◆ WORK TO BE COMPLETED ◆
Count the lines below holding "Statement" and answer with that number only.

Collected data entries
══════
-- ==== Sys2Proof/Laws/PerInstr.lean ====
section
/-! SUPPORT. The family Encoding: every instruction decodes from its own word. One lemma for each constructor of `Instr`. -/

set_option Elab.async false

namespace Sys2Proof.Laws

open Sys2Proof

/-- Every well-formed instruction decodes from the word that encodes it, in the slot that it belongs to. -/
def Encoding.Statement (i : Instr) : Prop := ∀ s w, encode i = some (s, w) → i.wf = true → decodeSlot s w = .ok i

/-! ### From a word's fields to its decoding -/

theorem enc_s {i : Instr} {slot : SSlot} {f : SWord} (hs : i.sWord = some (slot, f)) (ho : f.op.toNat ≤ 0x28)
    (hr : i.wf = true → f.read slot = some i) : Encoding.Statement i := by
  intro s w h hw
  have e : encode i = some (slot.id, BitVec.ofNat 64 f.pack) := by unfold encode; rw [hs]
  have e' := e.symm.trans h
  simp only [Option.some.injEq, Prod.mk.injEq] at e'
  obtain ⟨rfl, rfl⟩ := e'
  have hn : (BitVec.ofNat 64 f.pack).toNat = f.pack := by
    rw [BitVec.toNat_ofNat]; exact Nat.mod_eq_of_lt (SWord.pack_lt f)
  refine decode_of_read h ?_ ?_ hw
  · rw [hn, SWord.pack_op]; cases slot <;> exact ho
  · rw [hn]; cases slot <;> (simp only [SSlot.id, readFields, SWord.unpack_pack]; exact hr hw)

theorem SBin.bin_word (f : SBin) (op : BitVec 8) (sub : BitVec 4) (h : f.ok = true) : (f.word op sub).bin f.slot = some f := by
  obtain ⟨slot, h1, h2, w, u, dst, a, b⟩ := f
  have ha : SOpnd.ofSpec a.spec (litOf a b) = some a := by
    apply SOpnd.ofSpec_spec; rintro v rfl; rfl
  have hb : SOpnd.ofSpec b.spec (litOf a b) = some b := by
    apply SOpnd.ofSpec_spec
    rintro v rfl
    cases a <;> simp_all [litOf, SBin.ok, SOpnd.sameLit]
  simp [SBin.word, SWord.bin, SWord.h1, SWord.h2, SWord.w, SWord.u, smod_h1, smod_h2, smod_w, smod_u, ha, hb]

theorem SBin.bin_wordImm (f : SBin) (op : BitVec 8) (sub : BitVec 4) (imm : BitVec 26) (ha : f.a.isLit = false) (hb : f.b.isLit = false) :
    (f.wordImm op sub imm).bin f.slot = some f := by
  obtain ⟨slot, h1, h2, w, u, dst, a, b⟩ := f
  have ha : SOpnd.ofSpec a.spec imm = some a := by
    apply SOpnd.ofSpec_spec; rintro v rfl; simp [SOpnd.isLit] at ha
  have hb : SOpnd.ofSpec b.spec imm = some b := by
    apply SOpnd.ofSpec_spec; rintro v rfl; simp [SOpnd.isLit] at hb
  simp [SBin.wordImm, SWord.bin, SWord.h1, SWord.h2, SWord.w, SWord.u, smod_h1, smod_h2, smod_w, smod_u, ha, hb]

theorem SUn.un_word (f : SUn) (op : BitVec 8) (sub : BitVec 4) : (f.word op sub).un f.slot = some f := by
  obtain ⟨slot, h1, w, u, dst, a⟩ := f
  have ha : SOpnd.ofSpec a.spec (litOf a (.reg 0)) = some a := by
    apply SOpnd.ofSpec_spec; rintro v rfl; rfl
  simp [SUn.word, SWord.un, SWord.h1, SWord.w, SWord.u, smod_h1, smod_w, smod_u]
  exact congrArg (fun (o : Option SOpnd) => o.bind fun a => some (SUn.mk slot h1 w u dst a)) ha

theorem SUn.un_wordImm (f : SUn) (op : BitVec 8) (sub : BitVec 4) (imm : BitVec 26) (ha : f.a.isLit = false) :
    (f.wordImm op sub imm).un f.slot = some f := by
  obtain ⟨slot, h1, w, u, dst, a⟩ := f
  have ha : SOpnd.ofSpec a.spec imm = some a := by
    apply SOpnd.ofSpec_spec; rintro v rfl; simp [SOpnd.isLit] at ha
  simp [SUn.wordImm, SWord.un, SWord.h1, SWord.w, SWord.u, smod_h1, smod_w, smod_u, ha]


@[simp] theorem SBin.word_op (f : SBin) (op : BitVec 8) (sub : BitVec 4) : (f.word op sub).op = op := rfl
@[simp] theorem SBin.word_sub (f : SBin) (op : BitVec 8) (sub : BitVec 4) : (f.word op sub).sub = sub := smod_sub _ _ _ _ _
@[simp] theorem SBin.wordImm_op (f : SBin) (op : BitVec 8) (sub : BitVec 4) (imm : BitVec 26) : (f.wordImm op sub imm).op = op := rfl
@[simp] theorem SBin.wordImm_sub (f : SBin) (op : BitVec 8) (sub : BitVec 4) (imm : BitVec 26) : (f.wordImm op sub imm).sub = sub :=
  smod_sub _ _ _ _ _
@[simp] theorem SBin.wordImm_imm (f : SBin) (op : BitVec 8) (sub : BitVec 4) (imm : BitVec 26) : (f.wordImm op sub imm).imm = imm := rfl
@[simp] theorem SUn.word_op (f : SUn) (op : BitVec 8) (sub : BitVec 4) : (f.word op sub).op = op := rfl
@[simp] theorem SUn.word_sub (f : SUn) (op : BitVec 8) (sub : BitVec 4) : (f.word op sub).sub = sub := smod_sub _ _ _ _ _
@[simp] theorem SUn.wordImm_op (f : SUn) (op : BitVec 8) (sub : BitVec 4) (imm : BitVec 26) : (f.wordImm op sub imm).op = op := rfl
@[simp] theorem SUn.wordImm_sub (f : SUn) (op : BitVec 8) (sub : BitVec 4) (imm : BitVec 26) : (f.wordImm op sub imm).sub = sub :=
  smod_sub _ _ _ _ _
@[simp] theorem SUn.wordImm_imm (f : SUn) (op : BitVec 8) (sub : BitVec 4) (imm : BitVec 26) : (f.wordImm op sub imm).imm = imm := rfl


@[simp] theorem ofNat_wide {w v : Nat} (h : w ≤ v) (x : BitVec w) : BitVec.ofNat w (BitVec.ofNat v x.toNat).toNat = x := by
  apply BitVec.eq_of_toNat_eq
  rw [BitVec.toNat_ofNat, BitVec.toNat_ofNat, Nat.mod_eq_of_lt (Nat.lt_of_lt_of_le x.isLt (Nat.pow_le_pow_right (by decide) h))]
  exact Nat.mod_eq_of_lt x.isLt
theorem toNat_wide {w v : Nat} (h : w ≤ v) (x : BitVec w) : (BitVec.ofNat v x.toNat).toNat = x.toNat := by
  rw [BitVec.toNat_ofNat, Nat.mod_eq_of_lt (Nat.lt_of_lt_of_le x.isLt (Nat.pow_le_pow_right (by decide) h))]

theorem enc_v {i : Instr} {slot : VSlot} {f : VWord} (hs : i.vWord = some (slot, f)) (hn : i.sWord = none)
    (ho : f.op.toNat ≤ 0x37) (hr : i.wf = true → f.read slot = some i) : Encoding.Statement i := by
  intro s w h hw
  have e : encode i = some (slot.id, BitVec.ofNat 64 f.pack) := by unfold encode; rw [hn, hs]
  have e' := e.symm.trans h
  simp only [Option.some.injEq, Prod.mk.injEq] at e'
  obtain ⟨rfl, rfl⟩ := e'
  have hn : (BitVec.ofNat 64 f.pack).toNat = f.pack := by
    rw [BitVec.toNat_ofNat]; exact Nat.mod_eq_of_lt (VWord.pack_lt f)
  refine decode_of_read h ?_ ?_ hw
  · rw [hn, VWord.pack_op]; cases slot <;> exact ho
  · rw [hn]; cases slot <;> (simp only [VSlot.id, readFields, VWord.unpack_pack]; exact hr hw)

theorem enc_l {i : Instr} {f : LWord} (hs : i.lWord = some f) (hn : i.sWord = none) (hv : i.vWord = none)
    (ho : f.op.toNat ≤ 0x19) (hr : i.wf = true → f.read = some i) : Encoding.Statement i := by
  intro s w h hw
  have e : encode i = some (.l, BitVec.ofNat 64 f.pack) := by unfold encode; rw [hn, hv, hs]
  have e' := e.symm.trans h
  simp only [Option.some.injEq, Prod.mk.injEq] at e'
  obtain ⟨rfl, rfl⟩ := e'
  have hn : (BitVec.ofNat 64 f.pack).toNat = f.pack := by
    rw [BitVec.toNat_ofNat]; exact Nat.mod_eq_of_lt (LWord.pack_lt f)
  refine decode_of_read h ?_ ?_ hw
  · rw [hn, LWord.pack_op]; exact ho
  · rw [hn]; simp only [readFields, LWord.unpack_pack]; exact hr hw

theorem enc_t {i : Instr} {slot : TSlot} {f : TWord} (hs : i.tWord = some (slot, f)) (hn : i.sWord = none) (hv : i.vWord = none)
    (hl : i.lWord = none) (ho : f.op.toNat ≤ 0x0F) (hr : i.wf = true → f.read slot = some i) : Encoding.Statement i := by
  intro s w h hw
  have e : encode i = some (slot.id, BitVec.ofNat 64 f.pack) := by unfold encode; rw [hn, hv, hl, hs]
  have e' := e.symm.trans h
  simp only [Option.some.injEq, Prod.mk.injEq] at e'
  obtain ⟨rfl, rfl⟩ := e'
  have hn : (BitVec.ofNat 64 f.pack).toNat = f.pack := by
    rw [BitVec.toNat_ofNat]; exact Nat.mod_eq_of_lt (TWord.pack_lt f)
  refine decode_of_read h ?_ ?_ hw
  · rw [hn, TWord.pack_op]; cases slot <;> exact ho
  · rw [hn]; cases slot <;> (simp only [TSlot.id, readFields, TWord.unpack_pack]; exact hr hw)

theorem enc_x {i : Instr} {f : XWord} (hs : i.xWord = some f) (hn : i.sWord = none) (hv : i.vWord = none)
    (hl : i.lWord = none) (ht : i.tWord = none) (ho : f.op.toNat ≤ 0x35) (hr : i.wf = true → f.read = some i) :
    Encoding.Statement i := by
  intro s w h hw
  have e : encode i = some (.x, BitVec.ofNat 64 f.pack) := by unfold encode; rw [hn, hv, hl, ht, hs]
  have e' := e.symm.trans h
  simp only [Option.some.injEq, Prod.mk.injEq] at e'
  obtain ⟨rfl, rfl⟩ := e'
  have hn : (BitVec.ofNat 64 f.pack).toNat = f.pack := by
    rw [BitVec.toNat_ofNat]; exact Nat.mod_eq_of_lt (XWord.pack_lt f)
  refine decode_of_read h ?_ ?_ hw
  · rw [hn, XWord.pack_op]; exact ho
  · rw [hn]; simp only [readFields, XWord.unpack_pack]; exact hr hw

/-- A step of the machine has no word. -/
theorem enc_none {i : Instr} (h : encode i = none) : Encoding.Statement i := fun s w e => by simp [h] at e

theorem VUn.un_word (f : VUn) (op : BitVec 8) (c : BitVec 12) : (f.word op c).un f.slot = some f := by
  obtain ⟨slot, ty, mask, dst, a, rnd⟩ := f
  cases mask <;> simp [VUn.word, vword, VWord.un, VWord.mask, maskEn, maskIdx]
theorem VBin.bin_word (f : VBin) (op : BitVec 8) (c : BitVec 12) : (f.word op c).bin f.slot = some f := by
  obtain ⟨slot, ty, mask, dst, a, b, rnd⟩ := f
  cases mask <;> simp [VBin.word, vword, VWord.bin, VWord.mask, maskEn, maskIdx]
theorem VTer.ter_word (f : VTer) (op : BitVec 8) : (f.word op).ter f.slot = some f := by
  obtain ⟨slot, ty, mask, dst, a, b, c, rnd⟩ := f
  cases mask <;> simp [VTer.word, vword, VWord.ter, VWord.mask, maskEn, maskIdx]
theorem VNul.nul_word (f : VNul) (op : BitVec 8) : (f.word op).nul f.slot = some f := by
  obtain ⟨slot, ty, mask, dst⟩ := f
  cases mask <;> simp [VNul.word, vword, VWord.nul, VWord.mask, maskEn, maskIdx]
theorem VBin.ibin_wordM (f : VBin) (op : BitVec 8) (m : VIMode) (h : f.rnd = .ctx) : (f.wordM op m).ibin f.slot = some f := by
  obtain ⟨slot, ty, mask, dst, a, b, rnd⟩ := f
  subst h
  cases mask <;> simp [VBin.wordM, vword, VWord.ibin, VWord.bin, VWord.mask, maskEn, maskIdx, VRnd.ofCode]
theorem VTer.iter_wordM (f : VTer) (op : BitVec 8) (m : VIMode) (h : f.rnd = .ctx) : (f.wordM op m).iter f.slot = some f := by
  obtain ⟨slot, ty, mask, dst, a, b, c, rnd⟩ := f
  subst h
  cases mask <;> simp [VTer.wordM, vword, VWord.iter, VWord.ter, VWord.mask, maskEn, maskIdx, VRnd.ofCode]
@[simp] theorem VUn.word_op (f : VUn) (op : BitVec 8) (c : BitVec 12) : (f.word op c).op = op := rfl
@[simp] theorem VUn.word_c (f : VUn) (op : BitVec 8) (c : BitVec 12) : (f.word op c).c = c := rfl
@[simp] theorem VBin.word_op (f : VBin) (op : BitVec 8) (c : BitVec 12) : (f.word op c).op = op := rfl
@[simp] theorem VBin.word_c (f : VBin) (op : BitVec 8) (c : BitVec 12) : (f.word op c).c = c := rfl
@[simp] theorem VTer.word_op (f : VTer) (op : BitVec 8) : (f.word op).op = op := rfl
@[simp] theorem VNul.word_op (f : VNul) (op : BitVec 8) : (f.word op).op = op := rfl
@[simp] theorem VBin.wordM_op (f : VBin) (op : BitVec 8) (m : VIMode) : (f.wordM op m).op = op := rfl
@[simp] theorem VBin.wordM_rnd (f : VBin) (op : BitVec 8) (m : VIMode) : (f.wordM op m).rnd = m.code := rfl
@[simp] theorem VTer.wordM_op (f : VTer) (op : BitVec 8) (m : VIMode) : (f.wordM op m).op = op := rfl
@[simp] theorem VTer.wordM_rnd (f : VTer) (op : BitVec 8) (m : VIMode) : (f.wordM op m).rnd = m.code := rfl

theorem c12_toNat {n : Nat} (h : n < 4096) : (c12 n).toNat = n := by
  unfold c12; rw [BitVec.toNat_ofNat]; exact Nat.mod_eq_of_lt h
theorem fcond_lt (c : FCond) : c.code < 8 := by cases c <;> decide
theorem vxfer_lt (c : VXferFile) : c.code < 8 := by cases c <;> decide
theorem cwview_lt (c : CwView) : c.code < 4 := by cases c <;> decide
theorem b2n_lt (b : Bool) : b2n b < 2 := by cases b <;> decide

theorem rfile_lt (f : RFile) : f.code < 8 := by cases f <;> decide
theorem RegRef.code_lt (r : RegRef) : r.code < 2 ^ 13 := by
  have h := rfile_lt r.file; have h2 := r.idx.isLt; unfold RegRef.code; omega
theorem RegRef.ofCode_code (r : RegRef) : RegRef.ofCode r.code = r := by
  have h := rfile_lt r.file; have h2 := r.idx.isLt
  obtain ⟨file, idx⟩ := r
  simp only at h h2
  have e1 : (file.code * 1024 + idx.toNat) / 1024 % 8 = file.code := by omega
  have e2 : BitVec.ofNat 10 ((file.code * 1024 + idx.toNat) % 1024) = idx := by
    apply BitVec.eq_of_toNat_eq; rw [BitVec.toNat_ofNat]; omega
  have e3 : bitsAt (file.code * 1024 + idx.toNat) 10 3 = file.code := e1
  have e4 : BitVec.ofNat 10 (bitsAt (file.code * 1024 + idx.toNat) 0 10) = idx := by
    unfold bitsAt; rw [Nat.pow_zero, Nat.div_one]; exact e2
  simp only [RegRef.ofCode, RegRef.code, e3, e4, RFile.ofCode_code]

/-- A signed field gives back a number that fits it, whatever lies above the field. -/
theorem sext_wrap {n : Nat} {o : Int} (hn : 0 < n) (h : fitsS n o = true) (k : Nat) : sextNat n (k * 2 ^ n + wrapInt n o) = o := by
  unfold fitsS at h
  simp only [Bool.and_eq_true, decide_eq_true_eq] at h
  obtain ⟨m, rfl⟩ : ∃ m, n = m + 1 := ⟨n - 1, by omega⟩
  simp only [Nat.add_sub_cancel] at h
  unfold sextNat wrapInt
  have hp : 2 ^ (m + 1) = 2 * 2 ^ m := by ring
  simp only [Nat.add_sub_cancel]
  rw [hp]
  generalize hq : 2 ^ m = q at *
  have hq0 : 0 < q := by rw [← hq]; positivity
  have e : (k * (2 * q) + (o % ((2 * q : Nat) : Int)).toNat) % (2 * q) = (o % ((2 * q : Nat) : Int)).toNat := by
    rw [Nat.add_comm, Nat.add_mul_mod_self_right]
    apply Nat.mod_eq_of_lt
    have := Int.emod_lt_of_pos o (b := ((2 * q : Nat) : Int)) (by omega)
    have := Int.emod_nonneg o (b := ((2 * q : Nat) : Int)) (by omega)
    omega
  rw [e]
  rcases lt_or_ge o 0 with ho | ho
  · have e2 : o % ((2 * q : Nat) : Int) = o + (2 * q : Nat) := by
      rw [← Int.add_emod_right]; apply Int.emod_eq_of_lt <;> omega
    rw [e2]; split <;> omega
  · have e2 : o % ((2 * q : Nat) : Int) = o := by apply Int.emod_eq_of_lt <;> omega
    rw [e2]; split <;> omega
theorem sext_wrap0 {n : Nat} {o : Int} (hn : 0 < n) (h : fitsS n o = true) : sextNat n (wrapInt n o) = o := by
  simpa using sext_wrap hn h 0
theorem wrapInt_lt {n : Nat} (o : Int) : wrapInt n o < 2 ^ n := by
  unfold wrapInt
  have hp : 0 < 2 ^ n := by positivity
  have := Int.emod_lt_of_pos o (b := ((2 ^ n : Nat) : Int)) (by exact_mod_cast hp)
  have := Int.emod_nonneg o (b := ((2 ^ n : Nat) : Int)) (by positivity)
  omega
══════
◆ OUTPUT OF THE EXERCISE ◆
7